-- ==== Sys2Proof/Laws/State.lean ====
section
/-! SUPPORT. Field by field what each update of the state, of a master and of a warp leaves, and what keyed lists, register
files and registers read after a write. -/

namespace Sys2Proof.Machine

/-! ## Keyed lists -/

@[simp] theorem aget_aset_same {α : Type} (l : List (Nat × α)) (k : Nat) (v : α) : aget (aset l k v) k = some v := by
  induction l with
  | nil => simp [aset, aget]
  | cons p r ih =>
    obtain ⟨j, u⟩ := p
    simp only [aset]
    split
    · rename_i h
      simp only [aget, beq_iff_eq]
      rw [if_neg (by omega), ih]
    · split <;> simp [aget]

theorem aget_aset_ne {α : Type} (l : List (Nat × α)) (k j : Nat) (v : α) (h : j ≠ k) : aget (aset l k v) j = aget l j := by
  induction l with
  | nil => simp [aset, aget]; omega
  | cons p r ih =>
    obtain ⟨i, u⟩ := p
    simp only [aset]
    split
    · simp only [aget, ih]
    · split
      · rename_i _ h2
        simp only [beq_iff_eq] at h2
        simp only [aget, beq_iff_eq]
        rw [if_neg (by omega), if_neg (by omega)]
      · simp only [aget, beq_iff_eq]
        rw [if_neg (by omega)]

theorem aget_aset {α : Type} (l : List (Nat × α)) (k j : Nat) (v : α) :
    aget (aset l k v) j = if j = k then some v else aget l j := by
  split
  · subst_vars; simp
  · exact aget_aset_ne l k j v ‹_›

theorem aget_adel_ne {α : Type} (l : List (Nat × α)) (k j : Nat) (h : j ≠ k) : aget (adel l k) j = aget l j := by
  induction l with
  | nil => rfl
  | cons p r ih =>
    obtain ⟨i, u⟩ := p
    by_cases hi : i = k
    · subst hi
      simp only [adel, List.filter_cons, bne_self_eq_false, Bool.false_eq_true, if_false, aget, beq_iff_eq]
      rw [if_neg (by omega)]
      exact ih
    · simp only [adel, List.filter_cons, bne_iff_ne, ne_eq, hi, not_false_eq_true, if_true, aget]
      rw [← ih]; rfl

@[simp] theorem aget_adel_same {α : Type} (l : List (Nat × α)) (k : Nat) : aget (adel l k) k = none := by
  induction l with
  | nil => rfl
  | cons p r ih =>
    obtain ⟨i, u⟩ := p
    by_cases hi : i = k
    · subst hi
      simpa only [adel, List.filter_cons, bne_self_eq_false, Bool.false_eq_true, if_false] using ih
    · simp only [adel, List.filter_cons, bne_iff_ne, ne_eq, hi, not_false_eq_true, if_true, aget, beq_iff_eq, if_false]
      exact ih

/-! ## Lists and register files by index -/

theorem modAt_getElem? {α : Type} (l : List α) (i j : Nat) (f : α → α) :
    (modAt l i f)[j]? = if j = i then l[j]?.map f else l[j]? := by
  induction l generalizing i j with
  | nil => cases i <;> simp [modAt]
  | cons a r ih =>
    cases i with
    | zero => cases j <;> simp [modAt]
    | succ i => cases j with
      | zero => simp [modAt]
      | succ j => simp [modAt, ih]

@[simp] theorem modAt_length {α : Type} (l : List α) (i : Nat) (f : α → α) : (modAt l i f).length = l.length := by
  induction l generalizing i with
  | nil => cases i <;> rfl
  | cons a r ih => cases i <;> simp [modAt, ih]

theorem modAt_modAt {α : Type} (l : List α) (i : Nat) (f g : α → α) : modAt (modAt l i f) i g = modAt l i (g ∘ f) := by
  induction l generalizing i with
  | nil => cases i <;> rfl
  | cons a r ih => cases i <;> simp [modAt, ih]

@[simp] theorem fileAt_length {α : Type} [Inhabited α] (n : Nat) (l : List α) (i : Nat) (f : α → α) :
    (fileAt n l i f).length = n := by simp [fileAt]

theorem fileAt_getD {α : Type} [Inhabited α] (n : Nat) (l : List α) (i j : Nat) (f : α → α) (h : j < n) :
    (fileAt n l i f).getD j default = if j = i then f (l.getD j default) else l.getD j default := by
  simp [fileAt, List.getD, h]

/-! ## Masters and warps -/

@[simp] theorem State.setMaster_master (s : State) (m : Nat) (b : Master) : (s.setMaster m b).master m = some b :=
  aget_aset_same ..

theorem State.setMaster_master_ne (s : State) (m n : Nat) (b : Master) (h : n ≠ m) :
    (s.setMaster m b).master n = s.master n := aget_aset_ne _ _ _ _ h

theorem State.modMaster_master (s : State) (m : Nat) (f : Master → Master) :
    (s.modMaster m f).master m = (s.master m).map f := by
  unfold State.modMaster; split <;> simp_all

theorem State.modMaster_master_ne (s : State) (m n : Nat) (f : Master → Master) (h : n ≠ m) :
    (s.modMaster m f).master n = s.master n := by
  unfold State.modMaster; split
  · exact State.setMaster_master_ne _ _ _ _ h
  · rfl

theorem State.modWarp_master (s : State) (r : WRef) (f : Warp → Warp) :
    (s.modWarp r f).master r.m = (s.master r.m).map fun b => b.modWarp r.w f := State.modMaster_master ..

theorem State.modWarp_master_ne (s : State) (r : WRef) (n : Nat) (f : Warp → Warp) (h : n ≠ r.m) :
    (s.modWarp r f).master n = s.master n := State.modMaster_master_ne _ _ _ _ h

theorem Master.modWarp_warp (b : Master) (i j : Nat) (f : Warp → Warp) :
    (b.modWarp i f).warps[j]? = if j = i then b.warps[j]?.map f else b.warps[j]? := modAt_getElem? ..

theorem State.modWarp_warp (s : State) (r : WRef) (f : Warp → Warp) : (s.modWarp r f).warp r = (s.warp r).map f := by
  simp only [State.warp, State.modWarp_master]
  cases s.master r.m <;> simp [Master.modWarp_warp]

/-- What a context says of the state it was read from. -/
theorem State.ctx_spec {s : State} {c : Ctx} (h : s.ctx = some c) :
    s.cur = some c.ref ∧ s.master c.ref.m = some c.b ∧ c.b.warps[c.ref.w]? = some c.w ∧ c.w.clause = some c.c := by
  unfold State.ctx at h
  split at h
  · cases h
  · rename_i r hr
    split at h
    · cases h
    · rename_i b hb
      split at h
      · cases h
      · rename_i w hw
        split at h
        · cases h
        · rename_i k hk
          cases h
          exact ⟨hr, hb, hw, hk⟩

==================================================

HOW TO COMPLETE THIS TASK
Only the lines from the beginning of the data above through the line containing "rw [if_neg (by omega), if_neg" should be repeated, exactly as they appear.

EXPECTED OUTPUT
-- ==== Sys2Proof/Laws/State.lean ====
section
/-! SUPPORT. Field by field what each update of the state, of a master and of a warp leaves, and what keyed lists, register
files and registers read after a write. -/

namespace Sys2Proof.Machine

/-! ## Keyed lists -/

@[simp] theorem aget_aset_same {α : Type} (l : List (Nat × α)) (k : Nat) (v : α) : aget (aset l k v) k = some v := by
  induction l with
  | nil => simp [aset, aget]
  | cons p r ih =>
    obtain ⟨j, u⟩ := p
    simp only [aset]
    split
    · rename_i h
      simp only [aget, beq_iff_eq]
      rw [if_neg (by omega), ih]
    · split <;> simp [aget]

theorem aget_aset_ne {α : Type} (l : List (Nat × α)) (k j : Nat) (v : α) (h : j ≠ k) : aget (aset l k v) j = aget l j := by
  induction l with
  | nil => simp [aset, aget]; omega
  | cons p r ih =>
    obtain ⟨i, u⟩ := p
    simp only [aset]
    split
    · simp only [aget, ih]
    · split
      · rename_i _ h2
        simp only [beq_iff_eq] at h2
        simp only [aget, beq_iff_eq]
        rw [if_neg (by omega), if_neg (by omega)]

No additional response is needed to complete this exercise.